When it was harvest time, the farmers would drain the unripe flower pods of
their milky juice, and someone would come around to exchange the sap for
money.

Suddenly, the reservation, whose economy had been dependent on barter, was
awash in an unusual amount of cash. A rise in alcoholism and the
proliferation of firearms followed: Most of the town's recent murders have
stemmed from alcohol-fueled arguments over poppy deals gone awry, said the
governor of Pitayo, Jairo Soscue.

Consumerism took hold - bicycles, then motorcycles, began to replace
donkeys and horses on the village's dirt roads. Edible crops disappeared,
as did self-sufficiency.

Even more insidious, Pitayo residents say, the reservation suffered a
collapse of familial and political authority. "There was a loss of
authority in the father, a loss of authority in the

school; it was a total loss of social control," said Masedonio Perdomo, a
primary school teacher.

The complication of money also accelerated the disappearance of the Paez
culture. Years earlier, the villagers had thrown off their ponchos and
wide-brimmed hats in favor of T-shirts and baseball caps. But these newer
losses went much deeper: The younger generations weren't learning the
language or history of the Paez, said Perdomo, who three years ago started
a program to replant a Paez curriculum in the local schools.

'Loss Of Pride'

"There was a loss of pride," said Maria Lastenia Pito, vice governor of the
reservation's cabildo, or governing council. "The whole community was
falling apart."

Pito, a weaver who had founded a cooperative of female artisans, had
already seen some of her colleagues abandon their crafts for the easy money
of the poppies. She wasn't about to watch her entire community go, too, so
she launched a campaign to eradicate the plant.
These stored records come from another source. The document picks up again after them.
-- ==== Sys2Proof/Machine/Observe.lean ====
section
/-! DEFINITION. Health and retire suggestions (R484, R485); occupancy, trace settings, ribbons, OBS READ, and the post-mortem image
(R490 to R503). -/

namespace Sys2Proof.Machine

/-! ## Health (R484, R485) -/

/-- A component's score: 1000 at the full point, 0 at the zero point, linear between; the rounding is open (log 55). -/
def State.linear (s : State) (x full : Nat) : Nat × State :=
  if full ≤ x then (1000, s)
  else if x * 1000 % full = 0 then (x * 1000 / full, s)
  else
    let (k, s) := s.fresh 2
    (x * 1000 / full + k, s)

/-- Spares left of a kind, and how many there were at shipment: channels of each stack, lines of each comb, reserve folios. -/
def State.spareKinds (s : State) : List (Nat × Nat) :=
  let f := s.flash.field.getD FieldPart.empty
  let bad (d : DieId) (c : Nat) : Bool := s.vendor.badChannels.contains (68 * d.val + c) || f.channels.contains (d.val, c)
  let folios (xs : List (Nat × Bool)) : Nat := (xs.filter (·.2)).length
  (allDies.map fun d =>
    (([64, 65, 66, 67].filter fun c => !bad d c && !(s.die d).chanMap.contains (some c)).length, 4))
  ++ (s.combs.toList.map fun c => (2 - (c.lines.toList.filter (·.failed)).length, 2))
  ++ (if folios s.vendor.disabled = 0 then [] else [(folios s.disabled, folios s.vendor.disabled)])

/-- The worst margin of a line that an in-service slot is bound to, in 0.1 dB; 4 dB where there is none. -/
def State.worstMargin (s : State) : Int :=
  (allPorts.flatMap fun p => allSlots.filterMap fun k =>
    if (s.slot p k).st = .inService then (s.slot p k).line.map fun l => (s.line (combOf p) l).margin else none).foldl min 40

/-- The scores of the components in the table's order (R484). -/
def State.componentScores (s : State) (m : HealthObs) : List Nat × State :=
  let (a, s) := s.linear m.slack 50
  let (b, s) := s.linear (m.spine - 50) 200
  let (c, s) := s.linear (m.dram - 50) 200
  let (d, s) := s.linear s.worstMargin.toNat 40
  let (e, s) := s.linear (6000 - m.logRate) 3000
  let (f, s) := s.spareKinds.foldl (fun (x : Nat × State) k =>
    let (v, s) := x.2.linear (2 * k.1) k.2
    (min x.1 v, s)) (1000, s)
  let serve := s.gov.gens.toList.all id && !s.ctlLost 0 && !s.ctlLost 1
  ([a, b, c, d, e, f, if serve then 1000 else 0], s)

/-- The retire dwell in ns. -/
def State.dwell (s : State) : Nat := s.setting 0x5100 3 * 60000000000

/-- HEALTH_SCORE_COMPUTE (R484, R485). -/
def execHealthScoreCompute (m : HealthObs) (s : State) : Result :=
  if s.power.st = .off ∨ s.boot.stage ≠ 9 then .next s
  else
    let (xs, s) := s.componentScores m
    let score := xs.foldl Nat.min 1000
    let th := s.setting 0x5100 2
    let h := s.health
    let below := if score < th then some (h.belowSince.getD s.mono) else none
    let above := if th + 50 ≤ score then some (h.aboveSince.getD s.mono) else none
    let back : Bool := match above with
      | some t => h.state != 0 && decide (t + s.dwell ≤ s.mono)
      | none => false
    let s := { s with health := { score := score, state := if back then 0 else h.state, belowSince := below, aboveSince := above } }
    if h.state = 0 ∧ score < th then
      .next (State.raise { s with health := { s.health with state := 1 } } { code := 0x081B, unit := uModule, detail := score })
    else .next s

/-- RETIRE_DWELL_EXPIRY (R485): event 0x081C is the suggestion, and goes to the manager as every event of its severity (R457). -/
def execRetireDwellExpiry (s : State) : Result :=
  match s.health.belowSince with
  | none => .next s
  | some t =>
    if s.health.state = 1 ∧ t + s.dwell ≤ s.mono then
      .next (State.raise { s with health := { s.health with state := 2 } }
        { code := 0x081C, unit := uModule, detail := s.health.score })
    else .next s

/-- WATCH_RECORD_RECEIVE (R486): the member suggests again after a further dwell. -/
def execWatchRecordReceive (s : State) : Result :=
  if s.health.state = 2 then
    .next { s with health := { s.health with state := 1, belowSince := s.health.belowSince.map fun _ => s.mono } }
  else .next s

/-! ## Occupancy (R492) -/

/-- The bin of an occupancy num / den (R308). -/
def occBin (num den : Nat) : Nat :=
  if num = 0 ∨ den = 0 then 0 else if 16 * num ≤ den then 1 else if 8 * num ≤ den then 2 else if 4 * num ≤ den then 3
  else if 2 * num ≤ den then 4 else if 4 * num ≤ 3 * den then 5 else if num < den then 6 else 7

/-- Whether a histogram's unit exists on a die; the others stay zero. -/
def State.histLive (s : State) (d : DieId) (h : Nat) : Bool :=
  if h < 8 then !s.engineAbsent d ⟨h % 4, by omega⟩
  else if h < 12 then !s.engineAbsent d ⟨(h - 8) % 4, by omega⟩
  else if 34 ≤ h ∧ h < 102 then (s.die d).chanMap.contains (some (h - 34))
  else if 109 ≤ h then d.val == 2 else decide (h < 109)
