-- ==== Sys2Proof/Machine/Dispatch.lean ====
section
/-! DEFINITION. One arm per command: a direct call of its meaning. -/

namespace Sys2Proof.Machine
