-- ==== Sys2Proof/Machine/Tick.lean ====
section
/-! DEFINITION. One nanosecond of time, which passes when no command waits (log 2). -/

namespace Sys2Proof.Machine

/-- One step of a correction towards nothing left. -/
def slewOne (left : Int) : Int := if 0 < left then 1 else if left < 0 then -1 else 0

/-- The corrections that this tick applies, by counter: 1 ns in every 50,000 ticks (20 ppm) while some remains (R39). The module's
own correction, of all counters, comes before those of single counters. -/
def TimeSt.slewStep (t : TimeSt) : TimeSt × (Fin 31 → Int) :=
  if t.slew = 0 ∧ t.devs.toList.all (· == 0) then ({ t with slewPhase := 0 }, fun _ => 0)
  else if t.slewPhase + 1 < 50000 then ({ t with slewPhase := t.slewPhase + 1 }, fun _ => 0)
  else if t.slew ≠ 0 then ({ t with slew := t.slew - slewOne t.slew, slewPhase := 0 }, fun _ => slewOne t.slew)
  else ({ t with devs := t.devs.map fun (d : Int) => d - slewOne d, slewPhase := 0 }, fun i => slewOne t.devs[i])

/-- Core cycles of a die in this tick at a clock in MHz (R40). -/
def Die.clockTick (x : Die) (mhz : Nat) : Die :=
  let p := x.cyclePhase + mhz
  { x with cycles := (x.cycles + p / 1000) % 2 ^ 48, cyclePhase := p % 1000 }

/-- Upsets strike a die's memories: a correctable one waits for a read, an uncorrectable one spoils its word (R225, R252). -/
def Die.struck (x : Die) (us : List (Bool × Nat × Bool)) : Die :=
  let of_ (sram bad : Bool) : List Nat := (us.filter fun u => u.1 == sram && u.2.2 == bad).map fun u => u.2.1
  { x with latent := x.latent ++ (of_ true false).map (fun w => (true, w)) ++ (of_ false false).map (fun w => (false, w)),
           badSram := (of_ true true).foldl insertNew x.badSram, badDram := (of_ false true).foldl insertNew x.badDram }

/-- Whether a port may send: up, and no gutter of it or switchover pause holds its injection (R54, R306). -/
def State.portSends (s : State) (p : PortId) : Bool :=
  (s.port p).state == .up && s.pause.isNone && match s.gut.now with
    | some g => !bit g.ports p.val
    | none => true

/-- A port sends its next packet (R297, R300); one per tick, the rate being left out (log 2). -/
def State.sendNext (s : State) (p : PortId) : State :=
  match (s.port p).egress with
  | [] => s
  | _ :: _ =>
    if s.portSends p then match s.nextPacket p with
      | some k => (s.updPort p fun x => x.sent s.mono (s.tagClass k.tag) k).send (.fabric p k)
      | none => s
    else s

/-- The engines of a die whose tiles wait for room in canonical staging. -/
def State.heldEngines (s : State) (d : DieId) : Nat :=
  ((List.finRange 4).filter fun e => ((s.die d).mx[e].runs.head?).any fun r => s.streamHeld d e r).length

/-- Each held cycle of an engine is counted in 0x5150 (R332). -/
def State.countHeld (s : State) (before : Vector Nat 20) : State :=
  allDies.foldl (fun s d =>
    let n := s.heldEngines d
    if n = 0 then s
    else s.updDie d fun x =>
      { x with collCounts := x.collCounts.set 4 (x.collCounts[4] + n * ((x.cycles + 2 ^ 48 - before[d]) % 2 ^ 48)) }) s

/-- Every FT counter, of 64 bits, advances by 1, and by the correction in force (R10, R38, R39); upsets strike; every port sends (R300). -/
def State.tick (s : State) : State :=
  let (t, d) := s.time.slewStep
  let adv (i : Fin 31) (ft : Nat) : Nat := addInt (ft + 1) (d i) % 2 ^ 64
  let mhz := s.coreClock
  let hits (d : Nat) : List (Bool × Nat × Bool) := ((Config.upsets s.mono).filter (·.1 == d)).map (·.2)
  let before := s.dies.map fun (x : Die) => x.cycles
  let s := { s with mono := s.mono + 1, time := t,
                    dies := Vector.ofFn fun (i : Fin 20) =>
                      { (s.dies[i].clockTick mhz).struck (hits i.val) with ft := adv ⟨i.val, by omega⟩ s.dies[i].ft },
                    ctlFt := Vector.ofFn fun (i : Fin 2) => adv ⟨20 + i.val, by omega⟩ s.ctlFt[i],
                    edgeFt := Vector.ofFn fun (i : Fin 9) => adv ⟨22 + i.val, by omega⟩ s.edgeFt[i] }
  allPorts.foldl State.sendNext (s.countHeld before)

end Sys2Proof.Machine
end

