/-- Gathers, their tables, dispatch and gather combine. Rests on R207, R208, R209, R210, R211, R212, R213, R164, R214.
-/
def Obligations.GathersAndDispatches : Prop :=
  (∀ (q : QueueId) (s : State) (d : List Nat),
     let p := (s.queue q).next
     (∀ blocks, s.atFront q 0x60 d →
       let reserved := 1 < fSpace (qw d 4) ∨ 1 < fSpace (qw d 5) ∨ 1 < bits (qw d 6) 23 22
       let none_ := gaCount d = 0 ∨ (gaFlat d = false ∧ gaRpp d = 0)
       (reserved → exec (.gather ⟨q, blocks⟩) s = .next (s.failAt q 0x01 p))
       ∧ (¬ reserved → none_ → ∃ t : State, exec (.gather ⟨q, blocks⟩) s = .next t ∧ s.tookIdle t q d none)
       ∧ (¬ reserved → ¬ none_ →
           (gaFlat d = false → s.placeStatus q.die (fSram (qw d 4)) (fOff (qw d 4)) (8 * gaCount d) 8 = 0) →
           ∀ s1 ts, s.readSet q.die (qw d 5) (2 + if gaMask d then 1 else 0) = (s1, 0, ts) →
           let st := s1.gatherStatus q.die d ts
           let idx := tensorOf ts 0
           let dst := tensorOf ts 1
           (st ≠ 0 → exec (.gather ⟨q, blocks⟩) s = .next (s1.failAt q st p))
           ∧ (st = 0 → (idx.empty || dst.empty) = true → ∃ t : State, exec (.gather ⟨q, blocks⟩) s = .next t ∧ s.tookIdle t q d none)
           ∧ (st = 0 → (idx.empty || dst.empty) = false → ∀ s2 s3 is ms, s1.allCodes q.die idx = (s2, 0, is) →
               (if gaMask d then s2.allValues q.die (tensorOf ts 2) else (s2, 0, [])) = (s3, 0, ms) →
               let plan := gatherPlan is ms.flatten
               let n := blocks.getD plan.length
               let a := (s3.start q d p.after (startedOf p d false)).gatherLanes q d p dst [] (plan.take n)
               (a.fault = none → ∃ t : State, exec (.gather ⟨q, blocks⟩) s = .next t
                 ∧ s.tookOps t q d ((plan.drop n).isEmpty && a.ops.isEmpty) a.ops
                 ∧ (plan.drop n ≠ [] → ∀ y ∈ (t.queue q).started, y.pos = p → y.job = some
                     { seed := 0, wrote := a.k.wrote, nan := false, sat := false, work := .gather dst (plan.drop n) })
                 ∧ (∀ x : Place, t.byteAt x = a.k.s.byteAt x) ∧ (∀ r, r ≠ q → t.queue r = s.queue r))
               ∧ (∀ i st, a.fault = some (i, st) →
                   (a.ops = [] → ∃ u : State, exec (.gather ⟨q, blocks⟩) s = .next (u.gatherFault q p 0x60 st))
                   ∧ (a.ops ≠ [] → ∃ t : State, exec (.gather ⟨q, blocks⟩) s = .next t ∧ s.tookOps t q d false a.ops
                       ∧ ∀ e ∈ (t.queue q).started, e.pos = p → e.fault = some (i, st))))))
     ∧ (∀ blocks y j dst lanes, s.inHand q = some (y, j) → j.work = .gather dst lanes →
         let n := (s.blocksNow q.die blocks).getD lanes.length
         let a := s.gatherLanes q y.qws y.pos dst j.wrote (lanes.take n)
         let ops := y.ops ++ a.ops
         (y.fault = none → a.fault = none → ∃ t : State, exec (.gather ⟨q, blocks⟩) s = .next t
           ∧ (∀ z ∈ (t.queue q).started, z.pos = y.pos → z.ops = ops ∧ (lanes.drop n = [] → z.job = none ∧ z.done = ops.isEmpty)
               ∧ (lanes.drop n ≠ [] → z.job = some
                   { seed := 0, wrote := a.k.wrote, nan := false, sat := false, work := .gather dst (lanes.drop n) }))
           ∧ (∀ x : Place, t.byteAt x = a.k.s.byteAt x) ∧ (∀ r, r ≠ q → t.queue r = s.queue r))
         ∧ (∀ i st, y.fault = none → a.fault = some (i, st) → ops = [] →
             ∃ u : State, exec (.gather ⟨q, blocks⟩) s = .next (State.blockBoundary (u.gatherFault q y.pos 0x60 st) q))
         ∧ (∀ i st, y.fault = some (i, st) → y.ops = [] →
             ∃ u : State, exec (.gather ⟨q, blocks⟩) s = .next (State.blockBoundary (u.gatherFault q y.pos 0x60 st) q)))
     ∧ (s.atFront q 0x61 d →
         (exReserved d false = true → exec (.routeCount q) s = .next (s.failAt q 0x01 p))
         ∧ (exReserved d false = false → exCount d = 0 ∨ exK d = 0 →
             ∃ t : State, exec (.routeCount q) s = .next t ∧ s.tookIdle t q d none)
         ∧ (exReserved d false = false → exCount d ≠ 0 → exK d ≠ 0 →
             ∀ s1 es ts, s.readExperts q.die d 2 = (s1, 0, es, ts) →
             let list := tensorOf ts 1
             let st := s1.expertStatus q.die d ts [false, true] (list.format == .int32 && (list.empty || list.count == exCount d))
             (st ≠ 0 → exec (.routeCount q) s = .next (s1.failAt q st p))
             ∧ (st = 0 → ((tensorOf ts 0).empty || list.empty) = true → ∃ t : State, exec (.routeCount q) s = .next t ∧ s.tookIdle t q d none)
             ∧ (st = 0 → ((tensorOf ts 0).empty || list.empty) = false → ∀ s2 ws, s1.allCodes q.die (tensorOf ts 0) = (s2, 0, ws) →
                 let rs := routesOf (exCount d) (exK d) ws
                 let k := s2.writeList q.die list (routeCounts (exCount d) rs.2)
                 (rs.1 ≠ 0 → exec (.routeCount q) s = .next (s2.failAt q 0x10 p))
                 ∧ (rs.1 = 0 → k.st ≠ 0 → s.halts (exec (.routeCount q) s) q k.st)
                 ∧ (rs.1 = 0 → k.st = 0 → ∃ t : State, exec (.routeCount q) s = .next t ∧ s.tookAs t q d none k.s))))
     ∧ (s.atFront q 0x63 d →
         let n := bits (qw d 6) 63 48
         let dim := bits (qw d 6) 47 45
         let reserved := 1 < fSpace (qw d 4) ∨ 1 < fSpace (qw d 5) ∨ 4 < dim
         (reserved → exec (.setSize q) s = .next (s.failAt q 0x01 p))
         ∧ (¬ reserved → n = 0 → ∃ t : State, exec (.setSize q) s = .next t ∧ s.tookIdle t q d none)
         ∧ (¬ reserved → n ≠ 0 → s.placeStatus q.die (fSram (qw d 4)) (fOff (qw d 4)) (4 * n) 4 = 0 →
             s.placeStatus q.die (fSram (qw d 5)) (fOff (qw d 5)) 64 64 = 0 →
             ∀ s1 b, s.readLocal q.die (fSram (qw d 4)) (fOff (qw d 4)) (4 * n) = (s1, 0, b) →
             let vs := (chunksOf 4 (n + 1) b).map fun c => int32Of (leNat c)
             let sum : Int := vs.sum
             let w := s1.writeLocal q.die (fSram (qw d 5)) (fOff (qw d 5) + 0x10 + 3 * dim) (leBytes 3 sum.toNat)
             ((∃ v ∈ vs, v < 0) ∨ 16777215 < sum → exec (.setSize q) s = .next (s1.failAt q 0x02 p))
             ∧ ((∀ v ∈ vs, 0 ≤ v) → sum ≤ 16777215 → w.2 = 0 →
                 ∃ t : State, exec (.setSize q) s = .next t ∧ s.tookAs t q d none w.1))))
  ∧ ((∀ (es : List Expert) (used : SMap Nat) (t j : Nat) (rs : List (Nat × Nat × Option Nat)),
       slotsOf es used ((t, j, none) :: rs) = (none, false) :: slotsOf es used rs
       ∧ ∀ e, let x := es.getD e (parseExpert [])
           let n := SMap.get 0 used e
           ∃ used', slotsOf es used ((t, j, some e) :: rs)
             = (if x.first + n < x.capacity then (some (x.first + n), false) else (none, true)) :: slotsOf es used' rs
             ∧ SMap.get 0 used' e = n + 1 ∧ ∀ f, f ≠ e → SMap.get 0 used' f = SMap.get 0 used f)
     ∧ ∀ (q : QueueId) (s : State) (d : List Nat),
       let p := (s.queue q).next
       (s.atFront q 0x62 d →
         (exReserved d false = true → exec (.dispatch q) s = .next (s.failAt q 0x01 p))
         ∧ (exReserved d false = false → exCount d = 0 ∨ exK d = 0 →
             ∃ t : State, exec (.dispatch q) s = .next t ∧ s.tookIdle t q d none)
         ∧ (exReserved d false = false → exCount d ≠ 0 → exK d ≠ 0 →
             ∀ s1 es ts, s.readExperts q.die d 3 = (s1, 0, es, ts) →
             let routing := tensorOf ts 0
             let rows := tensorOf ts 1
             let map := tensorOf ts 2
             ((∃ e ∈ es, reservedSpace e.dest = true) → exec (.dispatch q) s = .next (s1.failAt q 0x01 p))
             ∧ ((∀ e ∈ es, reservedSpace e.dest = false) →
             s1.expertStatus q.die d ts [false, false, true]
               (map.format == .int32 && map.sizes == routing.sizes && rows.rowCount == routing.rowCount
                 && es.all (fun e => decide (1 ≤ e.stride) && decide (e.stride ≤ 65536) && decide (rows.copyBytes ≤ e.stride))) = 0 →
             ((∃ e ∈ es, (gaddr e.dest).space = 1 ∨ (gaddr e.dest).space = 2) → exec (.dispatch q) s = .next (s1.failAt q 0x14 p))
             ∧ ((∀ e ∈ es, (gaddr e.dest).space = 0 ∨ (gaddr e.dest).space = 3) →
             ((routing.empty || rows.empty) = true → ∃ t : State, exec (.dispatch q) s = .next t ∧ s.tookIdle t q d none)
             ∧ ((routing.empty || rows.empty) = false → ∀ s2 ws, s1.allCodes q.die routing = (s2, 0, ws) →
                 let rs := routesOf (exCount d) (exK d) ws
                 rs.1 = 0 →
                 let slots := slotsOf es [] rs.2
                 let a := (s2.start q d p.after (startedOf p d false)).dispatchRows q p es rows (rs.2.zip slots)
                 let k := a.k.writeList q.die map (slots.map slotCode)
                 (∀ i st, a.fault = some (i, st) → s.halts (exec (.dispatch q) s) q st)
                 ∧ (a.fault = none → k.st ≠ 0 → s.halts (exec (.dispatch q) s) q k.st)
                 ∧ (a.fault = none → k.st = 0 → ∃ t : State, exec (.dispatch q) s = .next t
                   ∧ t.log = (if slots.any (·.2)
                       then (k.s.raise { code := 0x0204, unit := unitCode 0x04 q.die.val 3 0 }).log else k.s.log)
                   ∧ s.tookOps t q d true a.ops ∧ ∀ x : Place, t.byteAt x = k.s.byteAt x))))))
       ∧ (s.atFront q 0x64 d →
           (exReserved d true = true → ∀ rails, exec (.gtCombine q rails) s = .next (s.failAt q 0x01 p))
           ∧ (exReserved d true = false → exCount d = 0 ∨ exK d = 0 →
               ∀ rails, ∃ t : State, exec (.gtCombine q rails) s = .next t ∧ s.tookIdle t q d none)
           ∧ (exReserved d true = false → exCount d ≠ 0 → exK d ≠ 0 →
               ∀ s1 es ts, s.readExperts q.die d 4 = (s1, 0, es, ts) →
               let routing := tensorOf ts 0
               let map := tensorOf ts 1
               let gates := tensorOf ts 2
               let out := tensorOf ts 3
               (∀ e ∈ es, reservedSpace e.source = false) →
               s1.expertStatus q.die d ts [false, false, false, true]
                 (map.format == .int32 && gates.format == .fp32 && map.sizes == routing.sizes && gates.sizes == routing.sizes
                   && out.rowCount == routing.rowCount && out.format.isFloat
                   && es.all (fun e => decide (1 ≤ e.stride) && decide (e.stride ≤ 65536) && decide (out.copyBytes ≤ e.stride))
                   && !(decide (exMode d = 0) && out.org 0 % 256 != 0)
                   && (s1.getCtx q.die q.ctx).settingsOk (exMode d) (some (exPanel d)) (some (exWide d))) = 0 →
               (∀ e ∈ es, (gaddr e.source).space = 0) →
               ∀ rails,
               ((routing.empty || out.empty) = true → ∃ t : State, exec (.gtCombine q rails) s = .next t ∧ s.tookIdle t q d none)
               ∧ ((routing.empty || out.empty) = false → ∀ s2 s3 ws slots, s1.allCodes q.die routing = (s2, 0, ws) →
                   s2.allCodes q.die map = (s3, 0, slots) → (routesOf (exCount d) (exK d) ws).1 = 0 →
                   ∃ u t : State, exec (.gtCombine q rails) s = .next t ∧ t = u.gatherProgress q p
                     ∧ (∃ xs e, (u.queue q).started = xs ++ [e] ∧ xs.map (·.pos) = (s.queue q).started.map (·.pos) ∧ e.pos = p
                         ∧ e.qws = d ∧ e.done = false ∧ e.tens = ts.map (·.1) ∧ e.rails = rails
                         ∧ ((∀ r ∈ (routesOf (exCount d) (exK d) ws).2, r.2.2 = none) → e.ops = []))
                     ∧ ∀ x : Place, u.byteAt x = s.byteAt x))))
"There was a lot of resistance because I was a woman," said Pito, a short
woman who, when she talks, narrows her eyes as if she's staring into smoke.
"Pitayo is a very male-chauvinist culture: The concept of the woman was
that she was limited to the kitchen and to having babies and to staying in
the house washing clothes nothing more."

Still, Pito prevailed, and last October, in cooperation with a government
agency devoted to the process of voluntary eradication, the farmers agreed
to wipe out their 865 acres of poppies and return to traditional, legal
crops such as potatoes, corn, wheat and onions. In return, the government
promised to give more than $200,000 to set up a local fund to support
community projects and the renaissance of Pitayo.

Though relatively isolated - Pitayo is a rugged halfday trip by plane and
truck from the capital city of Bogota - the village has become a closely
watched front in the international battle against illicit-crop cultivation
in Colombia, the source of as much as 75 percent of the U. S. cocaine
supply and 70 percent of its heroin stock, according to Klaus Nyholm,
director of the U.N.'s International Drug Control Program in Bogota.

U.S. Financing

The U.S. government recently agreed for the first time ever to finance
development programs in communities such as Pitayo to help coca and poppy
growers switch to legal crops.

The proposal is "an important step forward," said Juan Carlos Palou, former
director of Plante, the govenment agency sponsoring the eradication program
in Pitayo. According to Palou, a political appointee who recently stepped
down from his post, Plante has only received $4.5 million in international
aid in the past four years, a fraction of total expenditures that
themselves haven't been enough to realize the potential of the program, he
said.

Palou and the U.N.'s Nyholm are among an increasing number of experts who
maintain that "alternative development" is the most effective approach for
small farmers, who account for about half of the coca and opium poppy
production in Colombia.

The more aggressive approach of military-assisted aerial fumigation, a
cornerstone of the U.S. anti-narcotics efforts here, only tends to make the
peasants more intractable, they assert, even compelling some to seek
protection from guerrillas, who have been at war against the government for
more than three decades.

"This system of alternative development is based on the hypothesis that if
the farmer has access to legal opportunities, he will abandon his
illegalities," Palou said.

Pitayo was only the second community to decide as a whole to rid itself of
its illicit crops, The decision followed three months after Guambia, a
neighboring Indian reservation, decided to abandon the cultivation of
poppies. Though separated by cultures, vastly different native tongues and
a mountain ridge, the two indigenous communities shared the same corrosive
experience: consumerism, alcoholism, firearms, "a loss of authority in the
cabildo and in the kitchen, a loss of values," said Mario Calambas,
Guambia's vice governor.

On its face, Guambia appears to have preserved its traditions better than
its Paez neighbor. Nearly the entire population, for instance, dresses in
traditional, brightly colored Guambiano clothing, which is most
distinguishable by the striking irisblue cloth women wear as shawls and the
men as skirts, and by a thin-brim derby that tops all outfits - an
improbable accouterment inherited from Spanish colonists.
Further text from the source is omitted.